WHAT THE TASK REQUIRES — Set down, character for character, everything in the records below from the line holding "between (R227). -/" down to the line holding "in SYNC, or", and no other line.

+++

-- ==== Sys2Proof/Machine/Delineate.lean ====
section
/-! DEFINITION. Container delineation: the ZPC delineator of R227 and the GFP-F delineator of R231. -/

namespace Sys2Proof.Machine

/-- PT of ZPC (R257) and of GFP-F (G.709). -/
abbrev ptZpc : Nat := 0x8A
abbrev ptGfp : Nat := 0x05

/-- The delineator is held in HUNT: its container carries a maintenance signal, or its line port is in OOF (R225). -/
def delinHeld (d : Dev) (c : Nat) : Bool :=
  (tget {} d.cont c).rxSig != 0 || !(tget {} d.line (lineOf c)).fr.inFrame

/-- A ZPC, or a GFP-F, delineator runs for container c (R275). -/
def zpcDelin (d : Dev) (c : Nat) : Bool := isZpc (ctRec d c) && (pct d c).rxPt == ptZpc
def gfpDelin (d : Dev) (c : Nat) : Bool :=
  ctPayload (ctRec d c) == 3 || (isZpc (ctRec d c) && (pct d c).rxPt == ptGfp)

/-- The new state of a delineator, with LIVE bit 2 (R308). -/
def setDelin (c : Nat) (x : Delin) (d : Dev) : Dev := zLive c 2 (x.st == 2) (modPct c (fun p => { p with delin := x }) d)

/-- Count an event of the DELIN bank (R521). -/
def countDelin (c e n : Nat) (d : Dev) : Dev := count (14 + contSlice d c) (ctrDelin c e) n d

/-- The header that a marker at position p names; none when no header starts in its block (R286). -/
def markHeader (p : Nat) (m : Bytes) : Option Nat := if zmNoHdr m then none else some (p + 8 + zmNext m)

/-- NEXT of a marker agrees with the predicted header (R227). -/
def markAgrees (p : Nat) (m : Bytes) (next : Option Nat) : Bool := match next with
  | none => true
  | some h => if p + 8 + 2048 ≤ h then zmNoHdr m else markHeader p m == some h

/-- HUNT, resuming at a byte position. -/
def hunt (x : Delin) (at_ : Nat) : Delin := { x with st := 0, good := 0, err := 0, next := none, resume := at_, due := none }

/-- A header failure in SYNC: discard up to a position, or HUNT at the third (R227). -/
def failHeader (x : Delin) (next : Option Nat) (after : Nat) : Delin :=
  if x.err + 1 ≥ 3 then hunt x after else { x with err := x.err + 1, next := next, due := none }

/-- ZPC_MARKER_RX: 8 bytes at a byte position of the demapped stream (R227). -/
def markerRx (c p : Nat) (m : Bytes) (d : Dev) : Dev :=
  let x := (pct d c).delin
  if !zpcDelin d c || !domReady d (14 + contSlice d c) || delinHeld d c || m.length != 8 then d
  else if x.st = 0 then
    if zmOk m && decide (x.resume ≤ p) then
      setDelin c { x with st := 1, good := 0, err := 0, grid := p + 2056, next := markHeader p m, seq := zmSeq m, entry := p } d
    else d
  else if p ≠ x.grid then d
  else if x.st = 1 then
    if zmOk m && zmSeq m == (x.seq + 1) % 2 ^ 32 && markAgrees p m x.next then
      setDelin c { x with
        grid := p + 2056, seq := zmSeq m, next := if x.next.isNone then markHeader p m else x.next } d
    else
      let d := gate (!zmOk m) (countDelin c 1 1) d
      setDelin c (hunt x (x.entry + 8)) d
  else if !zmOk m then
    -- the failed marker lies between the newest header and the position predicted from it: its frame is lost (R228)
    countDelin c 1 1 (countDelin c 0 x.due.isSome.toNat
      (setDelin c { x with grid := p + 2056, seq := (x.seq + 1) % 2 ^ 32, due := none } d))
  else
    let d := gate (zmSeq m != (x.seq + 1) % 2 ^ 32 && !zmRestart m) (countDelin c 2 1) d
    let y := { x with grid := p + 2056, seq := zmSeq m }
    if x.next.isNone then setDelin c { y with next := markHeader p m } d
    else if markAgrees p m x.next then setDelin c y d
    else countDelin c 0 1 (countDelin c 3 1 (setDelin c (failHeader y (markHeader p m) (p + 8)) d))

/-- The position of the next header after one at p with LEN body bytes, with 8 for every marker in between (R227). -/
def nextHeader (grid p len : Nat) : Nat :=
  let n := 8 + len
  let a := grid - p
  let k := if a ≤ n then 1 + (n - a) / 2048 else 0
  p + n + 8 * k

/-- The bytes between two headers that no frame of the container took pass through the descrambler (R226). -/
def skipBytes (c : Nat) (b : Bytes) (d : Dev) : Dev := modPct c (fun p => { p with des := (descramble p.des b).2 }) d

/-- ZPC_HEADER_RX: 8 header bytes at their predicted position, and the body bytes skipped before them (R227, R284). A correct header
in SYNC, or that completes it, of a frame to be handled makes its body due (R228). -/
def headerRx (c p : Nat) (skipped h : Bytes) (d : Dev) : Dev :=
  let x := (pct d c).delin
  if !zpcDelin d c || !domReady d (14 + contSlice d c) || delinHeld d c || h.length != 8 || x.st == 0 || x.next != some p then d
  else
  let d := skipBytes c skipped d
  if zhOk h then
    let good := x.good + 1
    let st := if x.st = 1 ∧ good ≥ 2 then 2 else x.st
    let sync := st == 2
    let y := { x with
      st := st, next := some (nextHeader x.grid p (zhLen h)), good := good, err := 0
      due := if sync && zhType h != 0 && zhLenOk h then some h else none }
    let d := gate (sync && zhType h == 0) (countDelin c 7 1) d
    let d := gate (sync && !zhLenOk h) (countDelin c 4 1) d
    setDelin c y d
  else if x.st = 1 then setDelin c (hunt x (x.entry + 8)) d
  else countDelin c 0 1 (countDelin c 3 1 (setDelin c (failHeader x none (p + 8)) d))

/-- A GFP core header as received, its scrambling XOR removed (R226). -/
def gfpCore (b : Bytes) : Bytes := (b.zip [0xB6, 0xAB, 0x31, 0xE0]).map fun e => e.1 ^^^ e.2
def gfpOk (b : Bytes) : Bool := u16 b 2 == (crc16 0x1021 0 (slice b 0 2)).toNat
/-- A core header with bit i of 32 inverted. -/
def flipBit (b : Bytes) (i : Nat) : Bytes := be 4 (Nat.xor (u32 b 0) (2 ^ i))
/-- The header corrected for a single-bit error; none where there is no such correction. -/
def gfpCorrect (b : Bytes) : Option Bytes := ((List.range 32).map (flipBit b)).find? gfpOk
/-- The position after a GFP frame of core header b at p. -/
def gfpNext (p : Nat) (b : Bytes) : Nat := p + 4 + u16 b 0

/-- The core header of a client frame makes its payload area due; an idle or control frame has none (R228, G.7041). -/
def gfpDue (b : Bytes) : Option Bytes := if 4 ≤ u16 b 0 then some b else none

/-- GFP_CORE_HEADER_RX: 4 bytes at a byte position, and the payload-area bytes skipped before them (R231). -/
def gfpHeaderRx (c p : Nat) (skipped raw : Bytes) (d : Dev) : Dev :=
  let x := (pct d c).delin
  let b := gfpCore raw
  if !gfpDelin d c || !domReady d (14 + contSlice d c) || delinHeld d c || raw.length != 4 then d
  else
  let d := skipBytes c skipped d
  if x.st = 0 then
    if gfpOk b && decide (x.resume ≤ p) then
      setDelin c { x with st := 1, good := 0, err := 0, next := some (gfpNext p b), entry := p } d
    else d
  else if x.next ≠ some p then d
  else if x.st = 1 then
    if !gfpOk b then setDelin c (hunt x (x.entry + 1)) d
    else setDelin c { x with
      good := x.good + 1, next := some (gfpNext p b), st := if x.good + 1 ≥ 2 then 2 else 1
      due := if x.good + 1 ≥ 2 then gfpDue b else none } d
  else if gfpOk b then setDelin c { x with err := 0, next := some (gfpNext p b), due := gfpDue b } d
  else match (if ctHecCorr (ctRec d c) then gfpCorrect b else none) with
    | some y => countDelin c 5 1 (setDelin c { x with err := 0, next := some (gfpNext p y), due := gfpDue y } d)
    | none => countDelin c 0 1 (countDelin c 6 1 (setDelin c (failHeader x (some (gfpNext p b)) (p + 4)) d))

/-- RX_PT_CHANGE: a changed payload type restarts the delineator of a PAYLOAD 4 container in HUNT (R275). -/
def rxPtChange (c pt : Nat) (d : Dev) : Dev :=
  if !isZpc (ctRec d c) || (pct d c).rxPt == pt then d
  else setDelin c {} (modPct c (fun p => { p with rxPt := pt % 256 }) d)

/-- The delineator of the container is in SYNC and not held (R225, R228). -/
def delinOk (d : Dev) (c : Nat) : Bool := (pct d c).delin.st == 2 && !delinHeld d c

/-- The containers whose frames enter the packet engine as those of container c: its own; in a protection group those of the
selected container alone (R261); in a merge group that delivers, both paths as those of PATH_A (R427). -/
def streamsOf (d : Dev) (c : Nat) : List Nat := match connOf d c with
  | some (7, g, _) =>
    let b := servRec d 7 g
    if (if (tget {} d.prot g).sel then pgProt b else pgWork b) = c then [c] else []
  | some (8, g, q) => if c = mgA (servRec d 8 g) ∧ (tget {} d.merge g).st ≠ 0 then [c, q] else []
  | _ => [c]

/-- The frame due in the stream of container c: the container whose delineator read its header, and the header (R228). -/
def frameDue (d : Dev) (c : Nat) : Option (Nat × Bytes) :=
  if domReady d (14 + contSlice d c) && (serv d 2 c).isSome then
    (streamsOf d c).findSome? fun q => if delinOk d q then (pct d q).delin.due.map fun h => (q, h) else none
  else none

/-- The frame due has been taken: its bytes have passed the descrambler, and no stream of c gives it again. -/
def takeDue (c q : Nat) (h body : Bytes) (d : Dev) : Dev :=
  each (streamsOf d c) (fun k => modPct k fun p =>
    if p.delin.due = some h then { p with delin := { p.delin with due := none } } else p) (skipBytes q body d)

/-- A received frame acts where its header is the one due (R228): its descrambled bytes go to f with the header. A frame row that
the stream cannot give changes nothing (log entry 137). -/
def received (c : Nat) (fits : Bytes → Bool) (body : Bytes) (f : Bytes → Bytes → Dev → Dev) (d : Dev) : Dev :=
  match frameDue d c with
  | some (q, h) => if fits h then f h (descramble (pct d q).des body).1 (takeDue c q h body d) else d
  | none => d

/-- The header is that of a ZPC frame of a TYPE and context whose LEN is the length of the body (R283, R284). -/
def headerFits (ty ctx : Nat) (body h : Bytes) : Bool :=
  h.length == 8 && zhType h == ty && zhCtx h == ctx && zhLen h == body.length
/-- It is that of a control frame (R288). -/
def ctlFits (ctx gen : Nat) (body h : Bytes) : Bool := headerFits 3 ctx body h && zhGen h == gen
/-- It is that of a DATA_C frame. -/
def dataCFits (ctx gen : Nat) (efcs : Bool) (body h : Bytes) : Bool :=
  headerFits 1 ctx body h && zhGen h == gen && zhEfcs h == efcs
/-- It is the core header of a GFP-F payload area (R256). -/
def areaFits (area h : Bytes) : Bool := h.length == 4 && u16 h 0 == area.length
/-- It is that of a DATA_F frame, or the core header of a GFP-F frame of this payload area. -/
def dataFFits (ctx : Nat) (efcs gfp : Bool) (body h : Bytes) : Bool :=
  if gfp then areaFits body h else headerFits 2 ctx body h && zhEfcs h == efcs

end Sys2Proof.Machine
end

+++

TASK OUTPUT —
/-- The position of the next header after one at p with LEN body bytes, with 8 for every marker in between (R227). -/
def nextHeader (grid p len : Nat) : Nat :=
  let n := 8 + len
  let a := grid - p
  let k := if a ≤ n then 1 + (n - a) / 2048 else 0
  p + n + 8 * k

/-- The bytes between two headers that no frame of the container took pass through the descrambler (R226). -/
def skipBytes (c : Nat) (b : Bytes) (d : Dev) : Dev := modPct c (fun p => { p with des := (descramble p.des b).2 }) d

/-- ZPC_HEADER_RX: 8 header bytes at their predicted position, and the body bytes skipped before them (R227, R284). A correct header
in SYNC, or that completes it, of a frame to be handled makes its body due (R228). -/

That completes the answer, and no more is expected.